Caso concreto.
Os acionistas minoritários da Empresa X propuseram ação pleiteando a condenação dos administradores a indenizar a companhia pelos prejuízos decorrentes de venda de imóvel em montante substancialmente inferior ao seu efetivo potencial econômico.

Na véspera da assembleia, o sócio administrador e sua esposa transferiram todas as suas ações a uma pessoa jurídica (holding familiar), que participou da aprovação operação. Houve, portanto, violação da regra prevista no art. 115, § 1º, da Lei n. 6.404/1976, seguindo a qual nem o administrador, nem em quaisquer outras que puderem beneficiá-lo de modo particular podem votar nas deliberações da assembleia-geral relativas ao laudo de avaliação de bens com que concorrer para a formação do capital social e à aprovação de suas contas como administrador.

Lei nº 6.404/1976 – Lei das Sociedades Anônimas.
Art. 115, § 1º O acionista não poderá votar nas deliberações da assembleia-geral relativas ao laudo de avaliação de bens com que concorrer para a formação do capital social e à aprovação de suas contas como administrador, nem em quaisquer outras que puderem beneficiá-lo de modo particular, ou em que tiver interesse conflitante com o da companhia.

Apesar da ausência de pedido de desconstituição da assembleia que autorizou a venda do imóvel, o juiz de ofício reconheceu a nulidade e procedeu a anulação.

O juiz agiu corretamente?
Não. O vício de voto, na hipótese de acionista votar nas deliberações de assembleia-geral de sociedade anônima relativa à aprovação de suas próprias contas como administrador, conduz a sanção de anulabilidade (e não de nulidade), sendo necessária a prévia desconstituição da assembleia para que se autorize a responsabilização do sócio administrador.

Considerando que o regime especial de invalidades das deliberações assembleares tem por referência fundamental o interesse violado, é possível inferir que a hipótese em questão se trata, em verdade, de anulabilidade da deliberação.

No caso, a fraude está caracterizada pela proximidade entre a constituição da holding familiar e a votação.
O sócio administrador transferiu a totalidade de sua participação acionária às vésperas da assembleia para sociedade empresária da qual, juntamente com sua cônjuge, era detentor de 100% (cem por cento) do capital social, e que votou de maneira determinante para a aprovação das contas.

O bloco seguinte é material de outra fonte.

theorem Module.changeReply_out (m : Module) (tok : Nat) (p : Nat × Cartridge) : (m.changeReply tok p).out
    = m.out ++ (replyFrames 6 tok p.1 (if p.1 = 0 then leBytes p.2.audit 4 else []) m.free).map .back := Module.cartReply_out _ _ _ _ _

section
variable {s : State} (on : s.m.pp.stopped = false) (tok : Nat) (x : MeterChange) (slot ex : Nat) (body : List Byte) (r sg : Nat)
include on

theorem exec_cartChange_asleep (good : Bool) (h : s.m.cartRuns = false) : exec (.cartChange tok good x slot ex body r sg) s = .next s.fresh := by
  rw [exec_cartChange, execCartChange, State.act_on s _ on]
  dsimp only
  rw [show s.m.fresh.cartRuns = false from h]
  rfl

variable (h : s.m.cartRuns = true)
include h

theorem exec_cartChange_bad : exec (.cartChange tok false x slot ex body r sg) s = .next { s with m := s.m.fresh.cartReply 6 tok 1 [] } := by
  rw [exec_cartChange, execCartChange, State.act_on s _ on]
  dsimp only
  rw [show s.m.fresh.cartRuns = true from h]
  rfl

theorem exec_cartChange_good : exec (.cartChange tok true x slot ex body r sg) s
    = .next { s with m := s.m.fresh.changeReply tok (s.m.cart.tryChange x slot ex body r sg) } := by
  rw [exec_cartChange, execCartChange, State.act_on s _ on]
  dsimp only
  rw [show s.m.fresh.cartRuns = true from h]
  rfl

end

/-- Settles O15: a restoration by the checks that it meets, and every other change by the check that refuses it. -/
theorem sealRestoreNeedsClosedLoop : Obligations.SealRestoreNeedsClosedLoop := by
  unfold Obligations.SealRestoreNeedsClosedLoop
  intro s tok slot ex r sg body on hruns
  have open_fault : s.m.cart.loopOpen = true → s.m.cart.changeFault .sealRestore = 1 := fun h => if_pos h
  refine ⟨fun hopen => ?_, fun hclosed hslot hex hroom hq hsig => ?_, fun x good t hb hexec hx => ?_⟩
  · have hrefused := Cartridge.tryChange_fault (slot := slot) (expected := ex) (signed := body) (r := r) (s := sg) (x := .sealRestore) (c := s.m.cart)
      (by rw [open_fault hopen]; decide)
    refine ⟨_, exec_cartChange_good on tok .sealRestore slot ex body r sg hruns, ?_, ?_⟩
    · rw [Module.changeReply_cart, hrefused]
    · rw [Module.changeReply_out, hrefused, open_fault hopen]
      rfl
  · subst hex
    have hdone := Cartridge.tryChange_restores hclosed hslot hq hsig hroom
    have hlog := Cartridge.logAudit_room { s.m.cart with broken := false, powerUps := 0 } 7 0xff (leBytes slot 1) hroom
    have hcart : s.m.cart.change .sealRestore slot = _ := hlog
    refine ⟨_, Cartridge.entry { s.m.cart with broken := false, powerUps := 0, audit := (s.m.cart.audit + 1) % 2 ^ 32 } 7 0xff (leBytes slot 1),
      exec_cartChange_good on tok .sealRestore slot s.m.cart.audit body r sg hruns, ?_⟩
    rw [Module.changeReply_cart, Module.changeReply_out, hdone, hcart]
    exact ⟨rfl, rfl, rfl, rfl, Cartridge.entry_head _ _ _, rfl, rfl, rfl⟩
  · have hkept : (s.m.cart.tryChange x slot ex body r sg).2 = s.m.cart := by
      by_cases hs : x = .sealRestore
      · subst hs
        rw [Cartridge.tryChange_fault (by rw [open_fault (hx.resolve_left (not_not.2 rfl))]; decide)]
      · exact (Cartridge.tryChange_broken hb hs).2
    have hcart : t.m.cart = s.m.cart := by
      cases good
      · rw [exec_cartChange_bad on tok x slot ex body r sg hruns] at hexec
        cases hexec
        exact Module.cartReply_cart _ _ _ _ _
      · rw [exec_cartChange_good on tok x slot ex body r sg hruns] at hexec
        cases hexec
        exact (Module.changeReply_cart _ _ _).trans hkept
    rw [hcart]
    exact ⟨hb, rfl, rfl⟩

end Sys2Proof.Machine
end

section
/-! SUPPORT. What the operations of the cartridge do to a channel, to the seal and to the snapshots (spec/15). -/

namespace Sys2Proof.Machine

/-! ### Channels -/

section
variable (c : Cartridge) (ch k : Nat)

A personalidade jurídica da sociedade empresária tem o efeito de lhe conferir autonomia e independência em relação aos seus sócios e seu patrimônio. Contudo, o contexto fático demonstra não ter existido as necessárias independência e isenção na apreciação das contas do administrador por intermédio de holding familiar.

Hipótese em que o fato relevante para a configuração da fraude ao comando legal reside muito mais na proximidade entre a data da transferência da participação acionária e a assembleia de aprovação das contas do que na data da criação da sociedade empresária para quem as quotas foram transferidas. A sociedade existia há várias décadas, mas a transferência das ações deu-se em ocasião vizinha à data da assembleia. Portanto, o elemento temporal, de significativa importância para a configuração da fraude, aponta no sentido de que a transferência foi realizada com a finalidade de possibilitar a participação do próprio administrador no conclave.

Como se trata de anulabilidade (e não de nulidade), não seria possível o reconhecimento de ofício.
Sendo reservada ao vício de voto a sanção de anulabilidade, não poderia ter sido reconhecida de ofício, tal como o fez o Tribunal de origem, o qual afastou também o prazo decadencial para sua decretação. Exige-se, de acordo com a jurisprudência do STJ, a prévia desconstituição da assembleia, nos termos do art. 134, § 3º, da LSA.

O dispositivo de lei exonera de responsabilidade os administradores da companhia, se suas demonstrações financeiras e contas forem aprovadas sem ressalvas. Isso significa que a assembleia confere um quitus aos administradores ao apreciar a regularidade de sua gestão, que, por constituir uma presunção juris tantum de legitimidade, exige sua desconstituição para tornar possível a responsabilização.
STJ. REsp 2.095.475-SP, Rel. Ministro Antonio Carlos Ferreira, Quarta Turma, por unanimidade, julgado em 9/4/2024 (info 808).